И, как на экране, ожили кадры давно позабытой хроники, и даже, казалось, вернулось то ощущение ошеломленности от столь необычной прозы, такой же тягучей и глуховатой, как и голос самого автора, и его наивные и тревожные вопросы, которыми он прерывал чтение: «Вам не скучно? Нет, действительно не скучно?.. Продолжать?.. А то, может быть, не стоит?.. Правда, может быть, достаточно, и вы уже успели утомиться...»

Так вот, памятуя этот случай, я и решила еще раз подойти к дому, где летом 1940 года жила Марина Ивановна, уже пешком и на улице Белинского, дом стоит на углу двух улиц, заметила ворота и вошла в них... и все встало на свое место: память не обманула, во дворе, направо, первое парадное и было то самое, и высокое крыльцо и кирпичная стена, и окно комнаты няни Северцовых, в которой тогда жила Марина Ивановна.

Был третий ход в этот университетский двор — с улицы Белинского, и мы с Тарасенковым всегда проходили через ворота и никогда под аркой, ибо арка была ниже по Герцена и нам нужно было бы возвращаться по двору назад, потому-то эта арка и не осталась в моей памяти.

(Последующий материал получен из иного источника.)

-- ==== Sys2Proof/Laws/Completion.lean ====
section
/-! SUPPORT. Completion: everything a checked command, a raised error and an acceptance can do. -/

namespace Sys2Proof.Machine

/-- A raised error answers the completed state. -/
@[simp] theorem raiseError_eq (e : ErrCode) (s : State) : raiseError e s = .next (s.finish e) := rfl

/-- A success answers the completed state. -/
@[simp] theorem succeed_eq (s : State) : succeed s = .next (s.finish .noError) := rfl

/-- A checked command whose checks find no error has its effect. -/
theorem runChecked_ok (checks : List (Bool × ErrCode)) (effect : State → State) (s : State)
    (h : firstError checks = .noError) : runChecked checks effect s = .next ((effect s).finish .noError) := by
  simp [runChecked, h]

/-- A checked command whose checks find an error has no effect but its code. -/
theorem runChecked_error (checks : List (Bool × ErrCode)) (effect : State → State) (s : State)
    (h : firstError checks ≠ .noError) : runChecked checks effect s = .next (s.finish (firstError checks)) := by
  unfold runChecked
  split
  · contradiction
  · rfl

/-- Everything a checked command can do. -/
theorem runChecked_cases (checks : List (Bool × ErrCode)) (effect : State → State) (s t : State)
    (h : runChecked checks effect s = .next t) :
    (firstError checks = .noError ∧ t = (effect s).finish .noError) ∨
      (firstError checks ≠ .noError ∧ t = s.finish (firstError checks)) := by
  by_cases hc : firstError checks = .noError
  · rw [runChecked_ok _ _ _ hc] at h
    exact .inl ⟨hc, (Host.Outcome.next.inj h).symm⟩
  · rw [runChecked_error _ _ _ hc] at h
    exact .inr ⟨hc, (Host.Outcome.next.inj h).symm⟩

/-- Everything COMMIT can do (43_seed_cache.md R106). -/
theorem execCommit_cases (s t : State) (h : execCommit s = .next t) :
    (firstError (commitChecks s.sizes s.snap) ≠ .noError ∧ t = s.finish (firstError (commitChecks s.sizes s.snap))) ∨
      (firstError (commitChecks s.sizes s.snap) = .noError ∧ s.everyLenIs s.snap.argLen = true ∧
        t = { s with cacheLen := s.snap.argLen, cacheState := .valid }.finish .noError) ∨
      (firstError (commitChecks s.sizes s.snap) = .noError ∧ s.everyLenIs s.snap.argLen = false ∧
        t = { s with cacheLen := s.snap.argLen, cacheState := .stale }.finish .cacheMismatch) := by
  cases hc : firstError (commitChecks s.sizes s.snap) <;> simp [execCommit, hc] at h ⊢
  case noError => cases hl : s.everyLenIs s.snap.argLen <;> simp [hl] at h ⊢ <;> exact h.symm
  all_goals exact h.symm

/-- No error is found exactly when no condition holds. -/
theorem firstError_noError_iff (checks : List (Bool × ErrCode)) (h : ∀ c ∈ checks, c.2 ≠ .noError) :
    firstError checks = .noError ↔ ∀ c ∈ checks, c.1 = false := by
  induction checks with
  | nil => simp [firstError]
  | cons c cs ih =>
    obtain ⟨bad, e⟩ := c
    have he : e ≠ .noError := h (bad, e) List.mem_cons_self
    have ih' := ih fun c hc => h c (List.mem_cons_of_mem _ hc)
    cases bad <;> simp [firstError, he, ih']

/-- The snapshot of an acceptance holds the word. -/
@[simp] theorem State.capture_cmd (s : State) (v : Word) : (s.capture v).cmd = v := rfl

end Sys2Proof.Machine
end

Она осталась в памяти у совсем тогда еще маленькой девочки, ей, должно быть, было лет семь, не больше, и она бегала под этой аркой и играла в университетском дворе и, быть может, попадала под ноги Марине Ивановне и нам, когда мы проходили по двору на Моховую, направляясь в кафе Националь: посидеть, поболтать, выпить кофе...

Весной 1961 года эта самая девочка — Аня Саакянц, уже хорошенькая, застенчивая девушка, редактор Гослитиздата, — появилась в моей квартире на Лаврушинском, держа в руках верстку книжки стихов Марины Ивановны, первой, изданной после ее смерти в Советской России. Ане нужно было сверить тексты, а только в библиотеке Тарасенкова и хранились переписанные им, проверенные самой Мариной Ивановной ее стихи. Аля была в Тарусе, а верстку надо было срочно сдавать, и я, выдав тарасенковские ситцевые тетради и усадив девушку за свой стол, строго предупредила, что переписывать стихи, не входящие в сборник, не разрешается. Я свято держала слово, данное Але, что никогда никому не буду давать неизданные произведения Марины Ивановны, ибо публикация их была Алин хлеб, который ей приходилось зарабатывать трудно и скудно переводами, а право распоряжаться неопубликованным было ее правом дочери. После смерти Али я передала, что оставалось еще неопубликованным, этой самой хорошенькой девушке, что приходила тогда ко мне в 1961-м. Она потом долгие годы работала вместе с Алей и стала теперь лучшим знатоком творчества Цветаевой, и ей суждено было написать первую книгу о Марине Ивановне, изданную в Советском Союзе!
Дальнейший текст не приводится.